* WORK TO COMPLETE *
In the listing that follows, the lines starting at the one containing "retSites := if" and ending at the one containing "[_] => chain" are to be returned exactly, both boundary lines included, and no others.

[THE INPUT Boundary: Start]

-- ==== Sys2Proof/Machine/Retire.lean ====
section
/-! DEFINITION. Online retirement of a tile into a spare of its row (R292–R297). -/

namespace Sys2Proof.Machine

/-! ### Planning (R293) -/

/-- A step: the site vacated and the site taken. -/
abbrev Step1 := Nat × Nat

/-- Remove a site and add another, ascending. -/
def moveSite (un : List Nat) (take vac : Nat) : List Nat :=
  let r := un.filter (· != take)
  r.filter (fun i => decide (i < vac)) ++ [vac] ++ r.filter (fun i => decide (vac < i))

/-- The map word of a list of unused sites (Table: Row-map encoding). -/
def State.mapWord (s : State) (un : List Nat) : Nat :=
  (un.zipIdx.map fun u => u.1 * 64 ^ u.2).foldl (· + ·) 0 + (if s.chip.part.grade3207 then 0 else 0xFFF000)

/-- The maps in effect with row `y` replaced. -/
def State.mapsWith (s : State) (y word : Nat) : List Nat := (List.range 16).map fun i => if i = y then word else s.rowCur i

/-- Is a site of a row bad or retired? -/
def State.siteBad (s : State) (y i : Nat) : Bool := (s.rf (R.MSH_BAD y) F.MSH_BAD_SITES).testBit i

/-- The steps that a set of unused sites allows: a tile moves onto an adjacent good unused site, and the maps stay legal. -/
def State.retireMoves (s : State) (y : Nat) (un : List Nat) : List (Step1 × List Nat) :=
  un.flatMap fun b =>
    if s.siteBad y b then []
    else ([b - 1, b + 1].filter fun a => decide (a < 34) && a != b && !un.contains a).filterMap fun a =>
      let un' := moveSite un b a
      if (s.mapsFault (s.mapsWith y (s.mapWord un'))).isNone then some ((a, b), un') else none

/-- Breadth-first search for the shortest sequence that ends with site `n` unused; plans are held last step first. -/
def State.retireSearch (s : State) (y n : Nat) : Nat → List (List Step1 × List Nat) → List (List Nat) → Option (List Step1)
  | 0, _, _ => none
  | fuel + 1, front, seen =>
    match front.find? (fun p => p.2.contains n) with
    | some p => some p.1.reverse
    | none =>
      let next := front.foldl (fun (acc : List (List Step1 × List Nat) × List (List Nat)) p =>
        (s.retireMoves y p.2).foldl (fun acc m =>
          if acc.2.contains m.2 then acc else (acc.1 ++ [(m.1 :: p.1, m.2)], m.2 :: acc.2)) acc) ([], seen)
      s.retireSearch y n fuel next.1 next.2

/-- The plan that leaves site `n` of row `y` unused: none where the row has no good unused site. -/
def State.retirePlan (s : State) (y n : Nat) : Option (List Step1) :=
  let un := s.unusedOf (s.rowCur y)
  if un.all (s.siteBad y) then none else s.retireSearch y n 34 [([], un)] [un]

/-- The logical tile at a site of a row under the current map. -/
def State.tileAtSite (s : State) (y site : Nat) : Nat :=
  y * s.cols + ((s.sitesOf (s.rowCur y)).findIdx? (· == site)).getD 0

/-! ### The steps -/

/-- Set the last retirement's result: 1 done, 2 no spare, 3 abandoned. -/
def retireResult (r : Nat) : Tx := chain [
  setF R.MSH_STAT F.MSH_STAT_RETIRE_RESULT r, setF R.MSH_STAT F.MSH_STAT_RETIRE_BUSY 0]

/-- RETIREMENT_START (R292, R293): the oldest valid entry. One for which there is no spare stays VALID and becomes the youngest (R449, log
entry 60). -/
def retirementStartTx : Tx := fun s =>
  if !s.rb R.MSH_CTL F.MSH_CTL_AUTO_RETIRE || s.chip.retire.isSome then []
  else match s.chip.noms.find? (fun n => s.rb (R.MSH_NOMINATE n) F.MSH_NOMINATE_VALID) with
    | none => []
    | some n =>
      let row := s.rf (R.MSH_NOMINATE n) F.MSH_NOMINATE_ROW
      let site := s.rf (R.MSH_NOMINATE n) F.MSH_NOMINATE_SITE
      let others := s.chip.noms.filter (· != n)
      match s.retirePlan row site with
      | none => chain [modChip fun c => { c with noms := others ++ [n] }, retireResult 2] s
      | some [] => chain [
          modChip fun c => { c with noms := others }, setF (R.MSH_NOMINATE n) F.MSH_NOMINATE_VALID 0, retireResult 1] s
      | some ((a, b) :: rest) =>
        let r : Retire := ⟨n, row, site, (a, b, s.tileAtSite row a) :: rest.map fun p => (p.1, p.2, 0), 0, 0, [], none⟩
        chain [
          setF R.MSH_STAT F.MSH_STAT_RETIRE_BUSY 1,
          setF R.MSH_RETIRE F.MSH_RETIRE_STEPS (rest.length + 1), setF R.MSH_RETIRE F.MSH_RETIRE_DONE 0,
          setF R.MSH_RETIRE F.MSH_RETIRE_UNITS 0,
          modChip fun c => { c with retire := some r }] s

/-- Change the running retirement. -/
def modRetire (f : Retire → Retire) : Tx := modChip fun c => { c with retire := c.retire.map f }

/-- In phase `ph` of the running retirement, do `f`. -/
def inPhase (ph : Nat) (f : Retire → Nat → Tx) : Tx := fun s =>
  match s.chip.retire with
  | some r => match r.plan with
    | (_, _, t) :: _ => if r.phase = ph then f r t s else []
    | [] => []
  | none => []

/-- RETIRE_WAKE (R294): site b is powered and zero-filled; mirroring begins. -/
def retireWakeTx : Tx := inPhase 0 fun _ _ => modRetire fun r => { r with phase := 1 }

/-- Copy units of a step (R294): 32 KiB of data regions each, 12 of scratchpad, 1 of instruction memory, 2 of codebooks, 1 of SFU
tables. -/
def State.copyUnits (s : State) (t : Nat) : Nat :=
  2 * ((List.range 256).filter fun r => !s.weightRegion t r).length + 16

/-- RETIRE_WEIGHTS (R294): the weight regions and grain banks of site b are there. -/
def retireWeightsTx : Tx := inPhase 1 fun _ t => fun s => modRetire (fun r => { r with phase := 2, unitsLeft := s.copyUnits t }) s

/-- The span (space, offset, bytes) that the copy unit with `left` units to go, itself counted, reads: 32 KiB of the data regions in order,
then 128 KiB of scratchpad; the other stores hold no lines (R294). -/
def State.copySpan (s : State) (t left : Nat) : Option (Nat × Nat × Nat) :=
  let rs := (List.range 256).filter fun r => !s.weightRegion t r
  let i := 2 * rs.length + 16 - left
  if i < 2 * rs.length then some (1, rs.getD (i / 2) 0 * 0x10000 + i % 2 * 0x8000, 0x8000)
  else if i < 2 * rs.length + 12 then some (0, (i - 2 * rs.length) * 0x20000, 0x20000)
  else none

/-- Does a line read uncorrectable (R115, R117)? -/
def State.lineBad (s : State) (sp t o : Nat) : Bool :=
  if sp = 1 then (s.standIn t o).isNone && (s.tierStored t o).ue.isSome else (s.spdLine t o).ue.isSome

/-- A copy unit's reads, spread over its 128 cycles: what they record, those that wait for a bank (R114), and the lines that read
uncorrectable. -/
def copyReadSpan (t : Nat) (q : Nat × Nat × Nat) : Tx := fun s => chain [
  countWaits t ((List.range (q.2.2 / 64)).map fun n =>
    ⟨s.chip.fcyc + n * 128 / (q.2.2 / 64), q.1, q.2.1 + 64 * n, if q.1 = 1 then 7 else 6, false, false⟩),
  noteRead q.1 t q.2.1 q.2.2 s.chip.fcyc,
  modRetire fun x => { x with bad := x.bad ++
    (((List.range (q.2.2 / 64)).map fun n => q.2.1 + 64 * n).filter (s.lineBad q.1 t)).map (q.1, ·) }] s

/-- RETIRE_COPY_UNIT (R294, R35). -/
def retireCopyUnitTx : Tx := inPhase 2 fun r t => unitTx t 128 0 3 <| chain [
  look fun s => match s.copySpan t r.unitsLeft with | some q => copyReadSpan t q | none => skip,
  incF R.MSH_RETIRE F.MSH_RETIRE_UNITS 1,
  modRetire fun x => { x with unitsLeft := r.unitsLeft - 1, phase := if r.unitsLeft ≤ 1 then 3 else 2 }]

/-- The maps after the current step: the tile leaves site a for site b. -/
def State.stepMaps (s : State) (row a b : Nat) : List Nat :=
  s.mapsWith row (s.mapWord (moveSite (s.unusedOf (s.rowCur row)) b a))

/-- RETIRE_STATE_UNIT (R294): the unit copies stream and grain state and arms the new maps. -/
def retireStateUnitTx : Tx := inPhase 3 fun r t => unitTx t 64 0 4 <| fun s =>
  match r.plan with
  | (a, b, _) :: _ =>
    let maps := s.stepMaps r.row a b
    chain [setTw (R.MSH_ROWMAP r.row) (maps.getD r.row 0),
      setF R.MSH_STAT F.MSH_STAT_PENDING 1,
      modChip fun c => { c with armedMaps := some maps },
      modRetire fun x => { x with phase := 4, staged := some (s.rowStaged r.row) }] s
  | [] => []

/-- The distinct lines of a space of tile `t` over which an error lies. -/
def State.errLines (s : State) (sp t : Nat) : List Nat :=
  let lo := memKey sp t 0
  ((s.err.filter fun c => decide (lo ≤ c.1 ∧ c.1 < lo + spaceSize sp)).map fun c => (c.1 - lo) / 64 * 64).eraseDups

/-- A line as the copy leaves it at the new site, stored without error: as it was written, or, uncorrectable when it was copied and not
written since, as it reads and poisoned (R127, R295). -/
def copyLineOver (bad : List (Nat × Nat)) (sp t o : Nat) : Tx := fun s =>
  let k := memKey sp t o
  let l := if sp = 1 then s.tierLine t o else s.spdLine t o
  let lost := bad.contains (sp, o) && s.lineBad sp t o
  [.mem k (if lost then l.data else s.lineMeant sp t o), .err k (List.replicate 64 0),
    .poison (k / 64) (poisonCopies (if s.lineBad sp t o then lost || s.linePoison (k / 64) else l.poison))]

/-- A weight region at the new site is its vault copy (R294, R295). -/
def copyWeights (t r : Nat) : Tx := fun s =>
  let k := memKey 1 t (r * 0x10000)
  [.mem k (s.vaultBytes ((256 * t + r) * 0x10000) 0x10000), .err k (List.replicate 0x10000 0)] ++
    (List.range 1024).map fun n => .poison (k / 64 + n) (poisonCopies false)

/-- Everything of tile `t` now stands at its new site (R294): its memories without the errors of the old one, an empty repair
buffer, grain banks refilled, no SFU bank held out (R241). The mirrored codebook store keeps a stored error (DESIGN CHOICE, log entry 17). -/
def retireMove (bad : List (Nat × Nat)) (t : Nat) : Tx := chain [
  look fun s => forEach ((s.errLines 1 t ++ ((s.tile t).repair ++ (s.tile t).granted).map (·.off)).filter fun o =>
    !s.weightRegion t (o / 0x10000)) (copyLineOver bad 1 t),
  look fun s => forEach (s.errLines 0 t) (copyLineOver bad 0 t),
  look fun s => forEach ((List.range 256).filter (s.weightRegion t)) (copyWeights t),
  fun s => if (s.errLines 4 t).isEmpty then [] else [.err (memKey 4 t 0) (List.replicate 0x4000 0)],
  setF (R.SFU_STAT t) F.SFU_STAT_HELD 0,
  modTile t fun ts => { ts with repair := [], granted := [], hardLines := [], sfuFails := [], sfuPasses := [] },
  sfuLevel t]

/-- An armed set of maps takes effect at frame cycle 2 of a tick (R36, R290, R294). -/
def rowMapSwitch : Tx := fun s =>
  match s.chip.armedMaps with
  | none => []
  | some maps => chain [
      inPhase 4 fun r t => retireMove r.bad t,
      applyMaps maps,
      setF R.MSH_STAT F.MSH_STAT_PENDING 0,
      modChip fun c => { c with armedMaps := none },
      inPhase 4 fun _ _ => modRetire fun r => { r with phase := 5 }] s

/-- Does a nomination entry still hold the running retirement's site? The host may have cleared it, and another nomination taken it. -/
def State.nomStands (s : State) (r : Retire) : Bool :=
  s.rf (R.MSH_NOMINATE r.nom) F.MSH_NOMINATE_ROW == r.row && s.rf (R.MSH_NOMINATE r.nom) F.MSH_NOMINATE_SITE == r.site

/-- OLD_SITE_POWER_DOWN (R291, R296): 64 cycles after the switch; the retirement record in the vault is updated first. After the last step the nominated site is bad and the retirement is
done; else the next step begins. -/
def oldSitePowerDownTx : Tx := inPhase 5 fun r _ => chain [
  elapseTo 66,
  look fun s => modChip fun c => { c with
    retMaps := some ((List.range 16).map fun y => s.rf (R.MSH_ROWMAP_CUR y) F.MSH_ROWMAP_CUR_U)
    retSites := if r.plan.length = 1 then c.retSites ++ [(r.row, r.site)] else c.retSites },
  incF R.MSH_RETIRE F.MSH_RETIRE_DONE 1,
  match r.plan with
  | [] => skip
  | [_] => chain [
      look fun s => setF (R.MSH_BAD r.row) F.MSH_BAD_SITES (setBit (s.rf (R.MSH_BAD r.row) F.MSH_BAD_SITES) r.site true),
      whenS (fun s => s.nomStands r) (chain [
        setF (R.MSH_NOMINATE r.nom) F.MSH_NOMINATE_VALID 0, modChip fun c => { c with noms := c.noms.filter (· != r.nom) }]),
      retireResult 1,
      modChip fun c => { c with retire := none }]
  | _ :: (a, b, _) :: rest => chain [
      setF R.MSH_RETIRE F.MSH_RETIRE_UNITS 0,
      look fun s => modRetire fun x => { x with
        plan := (a, b, s.tileAtSite r.row a) :: rest, phase := 0, unitsLeft := 0, bad := [] }]]

/-- A step that has not switched is abandoned, and the maps stay as they were, a staged one too (R297); its nomination stays valid (R449). -/
def abandonRetirement : Tx := fun s =>
  match s.chip.retire with
  | none => []
  | some r =>
    if r.phase = 5 then []
    else chain [
      modChip fun c => { c with retire := none, armedMaps := if r.phase = 4 then none else c.armedMaps },
      when (r.phase == 4) (chain [setTw (R.MSH_ROWMAP r.row) (r.staged.getD (s.rowCur r.row)), setF R.MSH_STAT F.MSH_STAT_PENDING 0]),
      retireResult 3] s

/-- RETIREMENT_ABANDON: a fault of site a's router or streams, or JOB_STOP where none runs any more. -/
def retirementAbandonTx (siteFault : Bool) : Tx := fun s =>
  if siteFault || !s.running then chain [abandonRetirement, settleClap] s else []

/-- RETIREMENT_START. -/
def execRetirementStart (s : State) : Out := commit retirementStartTx s

/-- RETIRE_WAKE. -/
def execRetireWake (s : State) : Out := commit retireWakeTx s

/-- RETIRE_WEIGHTS. -/
def execRetireWeights (s : State) : Out := commit retireWeightsTx s

/-- RETIRE_COPY_UNIT. -/
def execRetireCopyUnit (s : State) : Out := commit retireCopyUnitTx s

/-- RETIRE_STATE_UNIT. -/
def execRetireStateUnit (s : State) : Out := commit retireStateUnitTx s

/-- OLD_SITE_POWER_DOWN. -/
def execOldSitePowerDown (s : State) : Out := commit oldSitePowerDownTx s

/-- RETIREMENT_ABANDON. -/
def execRetirementAbandon (siteFault : Bool) (s : State) : Out := commit (retirementAbandonTx siteFault) s

end Sys2Proof.Machine
end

[THE INPUT Boundary: End]

* FINISHED EXERCISE *
    retSites := if r.plan.length = 1 then c.retSites ++ [(r.row, r.site)] else c.retSites },
  incF R.MSH_RETIRE F.MSH_RETIRE_DONE 1,
  match r.plan with
  | [] => skip
  | [_] => chain [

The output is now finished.